## EXERCISE DETAILS
Once the line containing "def State.reg (s" is found in the entries below, restate it and each following line word for word, stopping after the line containing "def State.jump (s".

[Opening DATA section]

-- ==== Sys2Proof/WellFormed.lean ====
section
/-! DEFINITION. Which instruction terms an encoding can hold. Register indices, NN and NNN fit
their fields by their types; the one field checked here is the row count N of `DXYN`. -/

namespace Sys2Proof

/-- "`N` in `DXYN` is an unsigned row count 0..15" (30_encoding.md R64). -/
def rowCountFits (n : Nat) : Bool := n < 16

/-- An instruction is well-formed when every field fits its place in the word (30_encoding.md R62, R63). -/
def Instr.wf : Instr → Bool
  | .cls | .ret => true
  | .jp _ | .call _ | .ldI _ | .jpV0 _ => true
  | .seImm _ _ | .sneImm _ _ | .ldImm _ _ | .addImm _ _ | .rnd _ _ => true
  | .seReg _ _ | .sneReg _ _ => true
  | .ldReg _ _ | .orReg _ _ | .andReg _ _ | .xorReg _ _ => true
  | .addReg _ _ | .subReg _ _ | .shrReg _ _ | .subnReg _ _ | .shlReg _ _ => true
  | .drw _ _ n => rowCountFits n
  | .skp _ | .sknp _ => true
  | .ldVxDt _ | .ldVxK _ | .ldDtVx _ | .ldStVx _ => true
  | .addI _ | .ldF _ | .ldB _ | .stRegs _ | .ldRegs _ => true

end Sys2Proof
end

[Closing DATA section]
[Opening DATA section]

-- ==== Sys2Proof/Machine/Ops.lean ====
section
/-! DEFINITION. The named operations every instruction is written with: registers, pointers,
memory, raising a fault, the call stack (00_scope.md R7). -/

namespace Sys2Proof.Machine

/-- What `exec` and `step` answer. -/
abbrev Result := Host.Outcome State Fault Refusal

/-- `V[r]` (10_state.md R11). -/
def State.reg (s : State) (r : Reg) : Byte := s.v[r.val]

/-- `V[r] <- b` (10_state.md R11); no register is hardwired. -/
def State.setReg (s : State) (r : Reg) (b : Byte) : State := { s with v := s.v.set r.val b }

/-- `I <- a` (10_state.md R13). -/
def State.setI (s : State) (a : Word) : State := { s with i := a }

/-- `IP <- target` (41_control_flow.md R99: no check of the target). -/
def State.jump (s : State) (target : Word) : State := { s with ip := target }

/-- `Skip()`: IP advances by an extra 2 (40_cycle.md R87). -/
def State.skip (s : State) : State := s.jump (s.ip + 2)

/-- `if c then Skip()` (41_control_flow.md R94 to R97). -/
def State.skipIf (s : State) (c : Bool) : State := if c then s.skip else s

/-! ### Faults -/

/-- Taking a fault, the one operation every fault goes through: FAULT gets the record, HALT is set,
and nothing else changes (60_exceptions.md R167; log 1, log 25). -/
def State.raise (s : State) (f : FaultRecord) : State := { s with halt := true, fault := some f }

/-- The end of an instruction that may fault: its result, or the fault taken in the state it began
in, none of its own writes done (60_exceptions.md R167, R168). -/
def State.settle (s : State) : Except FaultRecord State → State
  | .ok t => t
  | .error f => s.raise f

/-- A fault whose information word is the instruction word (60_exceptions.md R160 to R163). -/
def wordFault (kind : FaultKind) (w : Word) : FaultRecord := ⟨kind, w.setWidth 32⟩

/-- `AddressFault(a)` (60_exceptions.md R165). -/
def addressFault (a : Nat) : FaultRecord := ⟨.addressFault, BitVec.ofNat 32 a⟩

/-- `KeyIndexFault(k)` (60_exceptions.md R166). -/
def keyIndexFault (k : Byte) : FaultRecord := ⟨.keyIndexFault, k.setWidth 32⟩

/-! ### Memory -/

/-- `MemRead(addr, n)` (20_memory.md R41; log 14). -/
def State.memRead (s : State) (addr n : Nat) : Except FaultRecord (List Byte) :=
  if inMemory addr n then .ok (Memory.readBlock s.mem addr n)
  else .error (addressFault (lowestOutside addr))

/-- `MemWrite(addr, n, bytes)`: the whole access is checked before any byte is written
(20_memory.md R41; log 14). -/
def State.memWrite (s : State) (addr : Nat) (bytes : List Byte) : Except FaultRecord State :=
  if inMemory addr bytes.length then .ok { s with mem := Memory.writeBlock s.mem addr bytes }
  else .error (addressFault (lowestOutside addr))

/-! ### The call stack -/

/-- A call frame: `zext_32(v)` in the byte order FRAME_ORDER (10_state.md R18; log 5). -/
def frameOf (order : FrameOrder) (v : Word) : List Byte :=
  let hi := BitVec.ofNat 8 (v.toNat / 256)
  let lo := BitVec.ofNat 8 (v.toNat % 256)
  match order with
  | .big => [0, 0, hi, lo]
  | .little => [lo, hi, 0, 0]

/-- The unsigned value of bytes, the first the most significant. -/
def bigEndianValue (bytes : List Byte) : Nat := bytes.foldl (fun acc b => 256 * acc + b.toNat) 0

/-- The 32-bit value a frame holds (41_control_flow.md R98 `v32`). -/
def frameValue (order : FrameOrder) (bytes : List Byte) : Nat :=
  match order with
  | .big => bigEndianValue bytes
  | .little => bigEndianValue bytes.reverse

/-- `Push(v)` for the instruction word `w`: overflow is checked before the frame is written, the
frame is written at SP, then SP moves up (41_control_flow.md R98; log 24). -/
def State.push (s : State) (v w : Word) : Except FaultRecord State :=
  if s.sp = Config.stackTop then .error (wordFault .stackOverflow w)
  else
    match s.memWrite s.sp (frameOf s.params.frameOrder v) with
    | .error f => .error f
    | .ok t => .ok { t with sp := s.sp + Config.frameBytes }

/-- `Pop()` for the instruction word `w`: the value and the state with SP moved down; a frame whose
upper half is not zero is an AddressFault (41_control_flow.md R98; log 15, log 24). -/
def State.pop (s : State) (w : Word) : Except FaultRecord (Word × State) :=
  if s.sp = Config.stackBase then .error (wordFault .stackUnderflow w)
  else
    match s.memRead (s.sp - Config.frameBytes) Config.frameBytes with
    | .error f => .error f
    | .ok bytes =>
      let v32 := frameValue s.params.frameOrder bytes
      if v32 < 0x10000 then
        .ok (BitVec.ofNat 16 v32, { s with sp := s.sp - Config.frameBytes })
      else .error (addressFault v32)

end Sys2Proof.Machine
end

[Closing DATA section]
[Opening DATA section]

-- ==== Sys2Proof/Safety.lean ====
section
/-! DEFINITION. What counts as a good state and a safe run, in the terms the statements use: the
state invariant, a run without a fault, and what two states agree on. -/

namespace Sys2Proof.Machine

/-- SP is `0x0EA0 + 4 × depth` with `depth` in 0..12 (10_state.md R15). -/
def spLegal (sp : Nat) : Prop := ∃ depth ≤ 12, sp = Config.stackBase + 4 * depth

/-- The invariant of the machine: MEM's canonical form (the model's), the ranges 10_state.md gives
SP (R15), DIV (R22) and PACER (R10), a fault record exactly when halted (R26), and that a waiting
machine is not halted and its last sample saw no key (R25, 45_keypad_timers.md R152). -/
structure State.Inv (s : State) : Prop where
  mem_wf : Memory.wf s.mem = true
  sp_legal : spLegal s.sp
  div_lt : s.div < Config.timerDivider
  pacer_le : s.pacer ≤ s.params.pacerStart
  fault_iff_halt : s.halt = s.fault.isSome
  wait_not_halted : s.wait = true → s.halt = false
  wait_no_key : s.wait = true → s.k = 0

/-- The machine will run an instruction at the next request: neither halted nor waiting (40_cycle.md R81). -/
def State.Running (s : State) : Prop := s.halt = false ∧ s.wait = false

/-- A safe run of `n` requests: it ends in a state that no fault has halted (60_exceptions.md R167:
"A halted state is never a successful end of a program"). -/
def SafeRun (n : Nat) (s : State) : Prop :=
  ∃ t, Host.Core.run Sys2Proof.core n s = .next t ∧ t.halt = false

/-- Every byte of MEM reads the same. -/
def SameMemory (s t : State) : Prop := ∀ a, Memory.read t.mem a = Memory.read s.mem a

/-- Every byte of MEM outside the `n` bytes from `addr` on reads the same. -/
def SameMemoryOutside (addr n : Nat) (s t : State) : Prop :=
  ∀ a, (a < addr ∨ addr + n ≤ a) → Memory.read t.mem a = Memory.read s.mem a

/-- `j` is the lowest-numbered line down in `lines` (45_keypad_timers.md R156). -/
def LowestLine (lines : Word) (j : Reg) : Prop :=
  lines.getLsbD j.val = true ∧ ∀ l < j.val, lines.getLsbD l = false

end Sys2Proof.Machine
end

[Closing DATA section]

## OUTPUT FOR THIS EXERCISE
def State.reg (s : State) (r : Reg) : Byte := s.v[r.val]

/-- `V[r] <- b` (10_state.md R11); no register is hardwired. -/
def State.setReg (s : State) (r : Reg) (b : Byte) : State := { s with v := s.v.set r.val b }

/-- `I <- a` (10_state.md R13). -/
def State.setI (s : State) (a : Word) : State := { s with i := a }

/-- `IP <- target` (41_control_flow.md R99: no check of the target). -/
def State.jump (s : State) (target : Word) : State := { s with ip := target }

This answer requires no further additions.